#### [Task prompt]
Tally the lines of the data below that contain the string "paged". Give the tally and nothing else.

#### [Given data]

....

/-- A PAGE RAISE and a SHIFT frame (R177, R179), and what R60 calls corrupt. -/
theorem test_page_and_shift_frames :
    decodeLine [0x9D, 5, 0x11, 9, 7, 9, 7, 2, 5, 1, 3, 0, 0xDA, 0x3E] = .pageRaiseFrame 5 9 [9, 7, 2, 5, 1, 3, 0] ∧
      decodeLine [0x9D, 5, 0x20, 9, 5, 40, 2, 0x0F, 0x6E, 0, 0x9F, 0xFE] = .shiftFrame 5 9 [40, 2, 0x0F, 0x6E, 0] ∧
      parseRaise [9, 7, 2, 5, 1, 3, 0] = some
        { cause := ⟨.staffCall, 7⟩, generation := 2, owner := 5, level := 1, priority := 3, adopted := false } ∧
      parseShift [40, 2, 0x0F, 0x6E, 0] = some { tag := 40, version := 2, offset := 3950, hold := false } := by decide +kernel
theorem test_corrupt_frames :
    decodeLine [0x9C, 5, 0x20, 9, 5, 40, 2, 0x0F, 0x6E, 0, 0x9F, 0xFE] = .corruptFrame .startFlag ∧
      decodeLine [0x9D, 32, 0x20, 9, 5, 40, 2, 0x0F, 0x6E, 0, 0x9F, 0xFE] = .corruptFrame .sourceId ∧
      decodeLine [0x9D, 5, 0x20, 9, 57, 0, 0] = .corruptFrame .bodyLength ∧
      decodeLine [0x9D, 5, 0x20, 9, 5, 40, 2] = .corruptFrame .cutShort ∧
      decodeLine [0x9D, 5, 0x20, 9, 5, 40, 2, 0x0F, 0x6E, 0, 0x9F, 0xFF] = .corruptFrame .checkWord := by decide +kernel

/-- STATUS and TAKEN records of the radio (R183); a wrong check word is no record (R184). -/
theorem test_radio_records :
    decodeRadio [1, 1, 1, 0xD8, 0xBC] = .radioStatusRecord true ∧
      decodeRadio [3, 3, 9, 7, 2, 0x43, 0x46] = .takenRecord 9 7 2 ∧
      decodeRadio [1, 1, 1, 0xD8, 0xBD] = .badRadioRecord := by decide +kernel

/-- A settings block of an OVEN in R185's layout: feeder 1,200, guard 5, four HEAT channels of 80 LU. -/
def ovenBlock : List Byte :=
  [0x04, 0xB0, 5, 1, 40, 0, 90, 0, 0, 60, 1, 10, 200, 1, 80, 0, 1, 80, 0, 1, 80, 0, 1, 80, 0]
    ++ List.replicate 24 0 ++ [0x3C, 0xBC]

theorem test_settings_block :
    (settingsOfBlock ovenBlock).map (fun s => (s.feeder, s.guardPercent, s.period, s.ackTimeout, s.safeAllowance,
        s.ratedLoad)) = some (1200, 5, 1000, 90, 60, 320) ∧
      signatureOfBlock ovenBlock = 0x4A9F ∧ settingsOfBlock (ovenBlock.set 2 21) = none := by decide +kernel

/-- Every table entry has the width its presence byte promises when it is free. -/
theorem test_row_widths :
    (courseRow (course 0 .empty)).length = courseWidth ∧ (taskRow (task .waiting)).length = taskWidth ∧
      (pageRow (call 3 .raised none false)).length = pageWidth := by decide +kernel

/-! ## Figures of the manual -/

/-- R1: an 8-bit serial is newer by 1 to 127. -/
theorem test_serial_numbers : newer 0 255 = true ∧ newer 127 0 = true ∧ newer 128 0 = false ∧ newer 5 5 = false := by decide

/-- The table of R10. -/
theorem test_budgets :
    budgetOf { feeder := 1200, guardPercent := 5 } = 1140 ∧ budgetOf { feeder := 1000, guardPercent := 10 } = 900 ∧
      budgetOf { feeder := 1250, guardPercent := 20 } = 1000 ∧ budgetOf { feeder := 999, guardPercent := 3 } = 969 := by decide

/-- Chapter 1, floors above the available load: 740 LU over floors of 350, 300 and 200. -/
theorem test_overcommitted_division :
    let cs : List Claimant := [⟨4, 350, 500, 1⟩, ⟨11, 300, 320, 0⟩, ⟨18, 200, 400, 2⟩]
    cs.map (shareOf 740 cs) = [304, 261, 174] := by decide

/-- R51: with last sender 7 station 3's DEMAND slot is 96 + (3 - 7 - 1) mod 32; with NONE it is 96 + 3. -/
theorem test_slots : slotOf 3 (some 7) 3 = 123 ∧ slotOf 3 none 3 = 99 ∧ slotOf 3 (some 3) 0 = 31 := by decide

/-- R105: the fraction is 125 at the least. -/
theorem test_power_fraction : powerFraction 40 320 = 125 ∧ powerFraction 240 320 = 750 ∧ powerFraction 0 0 = 125 := by decide

/-- R141, R142: a rack pushed in behind one at position 2, pitch 3, is crowded; a sanitized rack leaves clean. -/
theorem test_racks :
    ((after .entrySensor (racks [2] (part .dish .active))).conveyor.queue.map Rack.crowded) = [false, true] ∧
      (after .exitSensor ((part .dish .active).onConveyor fun c =>
        { c with queue := [{ number := 1, load := .plates, plates := 20, position := 23, sanitized := true }] })).conveyor.clean
        = 20 := by decide +kernel

/-- R165, R152: a staff call in range is ENTERED, and held with the host's priority. -/
theorem test_staff_call :
    ((after (.raiseStaffCall 7 3 1) (part .base .active)).port.slot.map Response.data) = some [0] ∧
      ((heldPage ⟨.staffCall, 7⟩ (after (.raiseStaffCall 7 3 1) (part .base .active))).map PageEntry.priority) = some 3 := by
  decide +kernel

/-- A LISTEN station at its fourth round with no peer, min_peers 1, becomes ISOLATED (R40). -/
theorem test_end_of_listen :
    (after .round ((part .oven .listen).onStation fun s => { s with listenRounds := 3 })).station.state = .isolated := by
  decide +kernel

/-- A step takes the front command and leaves the rest. -/
theorem test_step_order :
    step { block := part .oven .active, pending := [.noneTransfer, .readStatus] }
      = .next { block := after .noneTransfer (part .oven .active), pending := [.readStatus] } := rfl

/-! ## A state for the hypotheses of each statement -/

theorem witness_StartsAndHeldReset : (part .oven .active).portAnswers = true := by decide

def atSettings : Block := { store := { block := ovenBlock } }
def atLoopback : Block := (part .oven .initial).onStation fun s => { s with initStep := .loopback }

theorem witness_InitStepsLoadListenOrHalt :
    initAt .settings atSettings = true ∧ atSettings.store.writing = none ∧
      (settingsOfBlock atSettings.store.block).isSome = true ∧
      initAt .settings State.reset.block = true ∧ State.reset.block.store.writing = none ∧
      settingsOfBlock State.reset.block.store.block = none ∧
      initAt .loopback atLoopback = true ∧ (eight .openCircuit).length = 8 ∧ atLoopback.drive.inputs.length = 8 ∧
      atLoopback.cfg.kind ≠ .dish := by decide +kernel

/-- A DISH station's tracker at the entry to LISTEN. -/
theorem witness_dish_enters_listen :
    let b := (part .dish .initial).onStation fun s => { s with initStep := .loopback }
    initAt .loopback b = true ∧ b.cfg.kind = .dish ∧ b.conveyor = {} ∧ b.drive.inputs.length = 8 := by decide +kernel

/-- The statements about a round, in every state in which rounds run. -/
theorem witness_rounds :
    ([StationState.listen, .active, .isolated, .localOnly].all fun st =>
      (part .oven st).runs && (part .oven st).station.announceTimer.isSome) = true ∧
      (part .oven .active).cfg.sharedOk = true := by decide +kernel

/-- R5: a DISH station with a PLATES_SHORT page, RAISED by another or ACKED, or waiting behind a full table. -/
def shortPage (st : PageState) : PageEntry := { call 5 st none false with cause := ⟨.platesShort, 40⟩ }

theorem witness_class_lift :
    let held := fun st => paged (shortPage st) (part .dish .active)
    let waits := (crowd 5 2 (part .dish .active)).onPages fun g => { g with retry := [owed ⟨.platesShort, 40⟩ 1] }
    (held .acked).runs = true ∧ pageAt 0 (held .raised) = some (shortPage .raised) ∧ (held .acked).peers = [] ∧
      (after .round (held .acked)).share.classSelf = 2 ∧ waits.runs = true ∧ (after .round waits).share.classSelf = 0 ∧
      (after .round (paged (shortPage .raised) (part .oven .active))).share.classSelf = 0 := by decide +kernel

/-- Peer 5 is lost: a page of its CONFIG_MISMATCH is this station's, none of its STATION_LOST stands. -/
def losing : Block :=
  (paged { call 3 .raised none false with cause := ⟨.configMismatch, 5⟩ } (planned .oven
    { course 40 .pending with participants := addId 5 0, readySet := addId 5 0 } (task .heating))).onPeers fun _ => [peerAt 5 7]

theorem witness_RoundAgesPeersAndMarksSlots :
    losing.runs = true ∧ peerAt 5 7 ∈ losing.peers ∧ locatePage ⟨.stationLost, 5⟩ losing = none ∧
      locatePage ⟨.configMismatch, 5⟩ losing =
        some (0, { call 3 .raised none false with cause := ⟨.configMismatch, 5⟩ }) ∧
      losing.lineTakes = true ∧ isWaiting ⟨.configMismatch, 5⟩ losing = false ∧ memoryCanonical losing = true ∧
      (courseAt 0 (after .round losing)).isSome = true := by decide +kernel

/-- A floor of 80 with 5 LU left beside a peer that is not counted; and a clean run of 4 with the page owned. -/
def overBooked : Block :=
  (setChannel 0 { (channelAt 0 (part .oven .active)) with want := { amount := 80 } } (part .oven .active)).onPeers
    fun _ => [{ peerAt 5 3 with applied := 895 }]
def cleanFour : Block :=
  ((paged { call 3 .raised none false with cause := overcommitCause } (part .oven .active)).onShare fun s =>
    { s with cleanRun := 4 }).onPeers fun _ => [peerAt 5 6]

theorem witness_OvercommitIsBooked :
    overBooked.runs = true ∧ (after .round overBooked).station.state = .active ∧
      (after .round overBooked).share.overcommitted = true ∧ cleanFour.share.cleanRun = 4 ∧
      (after .round cleanFour).station.state = .active ∧ (after .round cleanFour).share.overcommitted = false ∧
      (∀ p ∈ cleanFour.peers, p.age < 7) ∧ isWaiting overcommitCause cleanFour = false ∧
      locatePage overcommitCause cleanFour = some (0, { call 3 .raised none false with cause := overcommitCause }) ∧
      (after .round (part .oven .localOnly)).station.state ≠ .active := by decide +kernel

/-- A BASE whose radio is UP and that is not elected yet, with a RAISED page; the DEMAND of a BASE, and of an OVEN. -/
def baseUp : Block := (paged (call 5 .raised none false) (part .base .active)).onPager fun p => { p with radio := .up }
def baseBody : List Byte := [0, 7, 3, 2, 0, 0, 0, 0, 0, 0, 0, 0, 0, 0, 0, 0, 0]

theorem witness_ElectionIsDecidedAfresh :
    baseUp.runs = true ∧ baseUp.pager.elected = false ∧ (after .round baseUp).pager.elected = true ∧
      locatePage ⟨.staffCall, 7⟩ (after .round baseUp) = some (0, call 5 .raised none false) ∧
      listening (lineAt .gap baseUp) = true ∧ FrameForm.demand.admits baseBody.length = true ∧
      (parseDemand baseBody).map Demand.kind = some .base ∧
      (after (.demandFrame 5 1 baseBody) (lineAt .gap baseUp)).pager.elected = true ∧
      (parseDemand demandBody).map Demand.kind = some .oven := by decide +kernel

/-- R161: a BASE that a round elects lists the OVERCOMMIT page it holds. -/
theorem witness_election_lists_overcommit :
    let e : PageEntry := { call 5 .raised none false with cause := overcommitCause }
    let b := setPage 0 (some e) baseUp
    b.runs = true ∧ b.station.announceTimer.isSome = true ∧ pagesDistinct b = true ∧ b.pager.elected = false ∧
      (after .round b).pager.elected = true ∧ locatePage overcommitCause (after .round b) = some (0, e) ∧
      overcommitCause ∈ (after .round b).pager.sendList := by decide +kernel

/-- Peer 5, last heard seven rounds ago, owns the page of entry 0; peer 1 is counted, or there is none beside it. -/
def orphaned (st : StationState) (page : PageState) (age : Nat) (others : List Peer) : Block :=
  lineAt .gap ((paged (call 5 page none false) (part .oven st)).onPeers fun _ => others ++ [peerAt 5 age])

theorem witness_OrphanedPagesAreAdopted :
    ([StationState.active, .localOnly].all fun st => [PageState.raised, .acked].all fun p =>
      let b := orphaned st p 7 []
      let d := orphaned st p 3 []
      b.runs && decide (peerAt 5 7 ∈ b.peers) && decide (locatePage ⟨.staffCall, 7⟩ b = some (0, call 5 p none false)) &&
        !isWaiting ⟨.staffCall, 7⟩ b && memoryCanonical b && listening d && decide (findPeer 5 d = some (peerAt 5 3)) &&
        decide (locatePage ⟨.staffCall, 7⟩ d = some (0, call 5 p none false))) = true ∧
      (after .round (orphaned .active .raised 7 [])).peers = [] ∧
      countedIn (after .round (orphaned .active .raised 7 [peerAt 1 0])) (peerAt 1 1) = true ∧
      peerAt 1 1 ∈ (after .round (orphaned .active .raised 7 [peerAt 1 0])).peers ∧
      ((after (.demandFrame 5 0 demandBody) (orphaned .active .raised 3 [])).peers.all fun p => decide (p.id = 5)) = true ∧
      peerAt 1 0 ∈ (after (.demandFrame 5 0 demandBody) (orphaned .active .raised 3 [peerAt 1 0])).peers := by
  decide +kernel

theorem witness_one_orphan (j : Nat) (x : PageEntry) (h : pageAt j (orphaned .active .raised 3 []) = some x) : j = 0 :=
  of_entries (orphaned .active .raised 3 []).pages.table (fun j _ => j = 0) (by decide +kernel) j x h

def kitchen : List Claimant := [⟨4, 350, 500, 3⟩, ⟨11, 300, 320, 0⟩]

theorem witness_DivisionPlacesTheAmount :
    kitchen.Pairwise (fun x y => x.number ≠ y.number) ∧ (∀ x ∈ kitchen, x.floor ≤ x.want ∧ x.cls ≤ 3) ∧
      overcommits 650 kitchen = false ∧ overcommits 649 kitchen = true ∧
      extrasOf kitchen 3 = 150 ∧ leftFor 800 kitchen 3 = 150 ∧ leftFor 799 kitchen 3 = 149 ∧ leftFor 799 kitchen 0 = 0 := by
  decide

/-- R7: of 11 LU over three extras of 10 of one class, 3 each, and the 2 left over to the lowest numbers. -/
theorem test_leftover_in_ascending_number :
    let cs : List Claimant := [⟨18, 0, 10, 1⟩, ⟨4, 0, 10, 1⟩, ⟨11, 0, 10, 1⟩]
    cs.map (shareOf 11 cs) = [3, 4, 4] := by decide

....

#### [Response to the task]
6